§ **Extracted data entries**:
- - -
-- ==== Sys2Proof/Tests/Slice0.lean ====
section
/-! SUPPORT. Tests of the model. Expected values come from spec/: the encodings of
spec/30_encoding.md and spec/opcode_table.json, the vectors of spec/95_test_vectors.md (named in each
test), the rules named. The last part shows that the hypotheses of the obligations can be met. -/

namespace Sys2Proof.Tests

open Sys2Proof Sys2Proof.Machine Sys2Proof.Claims

/-! ## Well-formedness: one ill-formed term for each check -/

theorem test_wellFormed_refuses_sys_cls : (Instr.sys 0x0E0).wellFormed = false := by decide

theorem test_wellFormed_refuses_sys_ret : (Instr.sys 0x0EE).wellFormed = false := by decide

theorem test_wellFormed_accepts_sys : (Instr.sys 0x0EF).wellFormed = true := by decide

/-! ## Decoding: a word of every constructor, written out from the spec's encoding -/

theorem test_decode_system :
    decode 0b0000_0000_1110_0000#16 = .ok .cls ∧ decode 0b0000_0000_1110_1110#16 = .ok .ret ∧
    decode 0b0000_0001_1110_0000#16 = .ok (.sys 0x1E0) ∧
    decode 0b0000_0000_1110_1111#16 = .ok (.sys 0x0EF) := by decide

theorem test_decode_jump_call_index :
    decode 0b0001_1010_1011_1100#16 = .ok (.jp 0xABC) ∧
    decode 0b0010_0011_0000_0000#16 = .ok (.call 0x300) ∧
    decode 0b1010_0001_0010_0011#16 = .ok (.ldI 0x123) ∧
    decode 0b1011_0010_1111_1111#16 = .ok (.jpV0 0x2FF) := by decide

theorem test_decode_skip :
    decode 0b0011_0011_0100_0010#16 = .ok (.seByte 3 0x42) ∧
    decode 0b0100_0011_0100_0010#16 = .ok (.sneByte 3 0x42) ∧
    decode 0b0101_0001_0010_0101#16 = .ok (.seReg 1 2 5) ∧
    decode 0b1001_0001_0010_1111#16 = .ok (.sneReg 1 2 0xF) := by decide

theorem test_decode_immediate_random_draw :
    decode 0b0110_1010_0000_0101#16 = .ok (.ldByte 10 5) ∧
    decode 0b0111_0001_0010_0000#16 = .ok (.addByte 1 0x20) ∧
    decode 0b1100_0011_0000_1111#16 = .ok (.rnd 3 0x0F) ∧
    decode 0b1101_0010_0011_0001#16 = .ok (.drw 2 3 1) := by decide

theorem test_decode_alu :
    decode 0b1000_0001_0010_0000#16 = .ok (.ldReg 1 2) ∧
    decode 0b1000_0001_0010_0001#16 = .ok (.orReg 1 2) ∧
    decode 0b1000_0001_0010_0010#16 = .ok (.andReg 1 2) ∧
    decode 0b1000_0001_0010_0011#16 = .ok (.xorReg 1 2) ∧
    decode 0b1000_0001_0010_0100#16 = .ok (.addReg 1 2) ∧
    decode 0b1000_0001_0010_0101#16 = .ok (.subReg 1 2) ∧
    decode 0b1000_0001_0010_0110#16 = .ok (.shrReg 1 2) ∧
    decode 0b1000_0001_0010_0111#16 = .ok (.subnReg 1 2) ∧
    decode 0b1000_0001_0010_1110#16 = .ok (.shlReg 1 2) := by decide

theorem test_decode_keypad_misc :
    decode 0b1110_0010_1001_1110#16 = .ok (.skp 2) ∧
    decode 0b1110_0010_1010_0001#16 = .ok (.sknp 2) ∧
    decode 0b1111_0011_0000_0111#16 = .ok (.ldFromDT 3) ∧
    decode 0b1111_0101_0000_1010#16 = .ok (.ldKey 5) ∧
    decode 0b1111_0011_0001_0101#16 = .ok (.ldDT 3) ∧
    decode 0b1111_0011_0001_1000#16 = .ok (.ldST 3) ∧
    decode 0b1111_0001_0001_1110#16 = .ok (.addI 1) ∧
    decode 0b1111_1010_0010_1001#16 = .ok (.ldFont 10) ∧
    decode 0b1111_0000_0011_0011#16 = .ok (.ldBcd 0) ∧
    decode 0b1111_0001_0101_0101#16 = .ok (.storeRegs 1) ∧
    decode 0b1111_0010_0110_0101#16 = .ok (.loadRegs 2) := by decide

/-- Vectors A45, E5, F27. -/
theorem test_decode_rejects_by_name :
    decode 0x8128 = .error (.unknownInstruction 0x8128) ∧
    decode 0x812F = .error (.unknownInstruction 0x812F) ∧
    decode 0xE29F = .error (.unknownInstruction 0xE29F) ∧
    decode 0xE2A0 = .error (.unknownInstruction 0xE2A0) ∧
    decode 0xF030 = .error (.unknownInstruction 0xF030) ∧
    decode 0xF0FF = .error (.unknownInstruction 0xF0FF) := by decide

/-- R50: the first byte is the high one; R62: fewer than two bytes are no instruction. -/
theorem test_decodeBytes :
    decodeBytes [0x6A, 0x05, 0x12] = .ok (.ldByte 10 5, [0x12]) ∧
    decodeBytes [0x6A] = .error (.truncated 1) ∧ decodeBytes [] = .error (.truncated 0) := by decide

/-- Words of the vectors A7, D1, F17, from the instruction's side. -/
theorem test_encode :
    encode (.addReg 10 11) = 0x8AB4 ∧ encode (.drw 2 3 2) = 0xD232 ∧
    encode (.storeRegs 15) = 0xFF55 ∧ encodeBytes (.jp 0x206) = [0x12, 0x06] := by decide

/-- The host's word and the table have 35 rows (N4). -/
theorem test_table :
    opcodeTable.length = 35 ∧ decodeTableWord 16 0x8AB4 = some (.addReg 10 11) ∧
    decodeTableWord 16 0x8008 = none := by decide

/-! ## One step of one instruction -/

/-- One step of `s` on the word `w`. -/
def run1 (w : Nat) (s : State) : Result := step (s.withFetchWord 16 w)

/-- A next state with a property. -/
def ends (r : Result) (p : State → Bool) : Bool :=
  match r with
  | .next t => p t
  | .fault _ | .refused _ => false

/-- The reset state with registers set. -/
def withRegs (rs : List (Reg × Byte)) : State := rs.foldl (fun s p => s.setReg p.1 p.2) State.reset

/-- The reset state with the index, and bytes placed from it. -/
def withIndex (i : Word) (bs : List Byte) (rs : List (Reg × Byte)) : State :=
  { withRegs rs with I := i, mem := Memory.writeList [] i.toNat bs }

/-- Z1, with one pixel. -/
theorem test_Z1_cls :
    ends (run1 0x00E0 (State.reset.setPixel (63, 31) true)) (fun t =>
      t.pixel (63, 31) == false && t.pc == 0x202 && t.display == [.setPixel (63, 31) true, .clear]) := by
  decide

/-- Z2. -/
theorem test_Z2_ret :
    ends (run1 0x00EE { State.reset with pc := 0x300, sp := 1, stack := State.reset.stack.set 0 0x206 })
      (fun t => t.pc == 0x206 && t.sp == 0) := by decide

/-- Z3. -/
theorem test_Z3_ret_underflow :
    ends (run1 0x00EE State.reset) (fun t =>
      t.pc == 0x202 && t.sp == 0 && t.trace == [.stackUnderflow]) := by decide

/-- Z7. -/
theorem test_Z7_sys :
    ends (run1 0x01E0 (State.reset.setPixel (0, 0) true)) (fun t =>
      t.pixel (0, 0) && t.pc == 0x202 && t.trace == [.sysIgnored 0x1E0]) := by decide

/-- J1. -/
theorem test_J1_jp : ends (run1 0x1ABC State.reset) (fun t => t.pc == 0xABC) := by decide

/-- J6. -/
theorem test_J6_call :
    ends (run1 0x2300 { State.reset with pc := 0x400, sp := 15 }) (fun t =>
      t.stack[15] == 0x402 && t.sp == 16 && t.pc == 0x300 && t.trace == []) := by decide

/-- J5. -/
theorem test_J5_call_overflow :
    ends (run1 0x2300 { State.reset with sp := 16, stack := Vector.replicate 16 0x111 }) (fun t =>
      t.pc == 0x202 && t.sp == 16 && t.trace == [.stackOverflow] &&
        t.stack == Vector.replicate 16 0x111) := by decide

/-- K1, K2. -/
theorem test_K1_seByte :
    ends (run1 0x3342 (withRegs [(3, 0x42)])) (fun t => t.pc == 0x204) ∧
    ends (run1 0x3343 (withRegs [(3, 0x42)])) (fun t => t.pc == 0x202) := by decide

/-- K3, K4. -/
theorem test_K3_sneByte :
    ends (run1 0x4342 (withRegs [(3, 0x42)])) (fun t => t.pc == 0x202) ∧
    ends (run1 0x4343 (withRegs [(3, 0x42)])) (fun t => t.pc == 0x204) := by decide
- - -
Write out again, exactly, the lines from the start of the entries up to and including the one with "decode 0b1010_0001_0010_0011#16 = .ok". Nothing else belongs in the reply.

§ **Solution for this task**:
-- ==== Sys2Proof/Tests/Slice0.lean ====
section
/-! SUPPORT. Tests of the model. Expected values come from spec/: the encodings of
spec/30_encoding.md and spec/opcode_table.json, the vectors of spec/95_test_vectors.md (named in each
test), the rules named. The last part shows that the hypotheses of the obligations can be met. -/

namespace Sys2Proof.Tests

open Sys2Proof Sys2Proof.Machine Sys2Proof.Claims

/-! ## Well-formedness: one ill-formed term for each check -/

theorem test_wellFormed_refuses_sys_cls : (Instr.sys 0x0E0).wellFormed = false := by decide

theorem test_wellFormed_refuses_sys_ret : (Instr.sys 0x0EE).wellFormed = false := by decide

theorem test_wellFormed_accepts_sys : (Instr.sys 0x0EF).wellFormed = true := by decide

/-! ## Decoding: a word of every constructor, written out from the spec's encoding -/

theorem test_decode_system :
    decode 0b0000_0000_1110_0000#16 = .ok .cls ∧ decode 0b0000_0000_1110_1110#16 = .ok .ret ∧
    decode 0b0000_0001_1110_0000#16 = .ok (.sys 0x1E0) ∧
    decode 0b0000_0000_1110_1111#16 = .ok (.sys 0x0EF) := by decide

theorem test_decode_jump_call_index :
    decode 0b0001_1010_1011_1100#16 = .ok (.jp 0xABC) ∧
    decode 0b0010_0011_0000_0000#16 = .ok (.call 0x300) ∧
    decode 0b1010_0001_0010_0011#16 = .ok (.ldI 0x123) ∧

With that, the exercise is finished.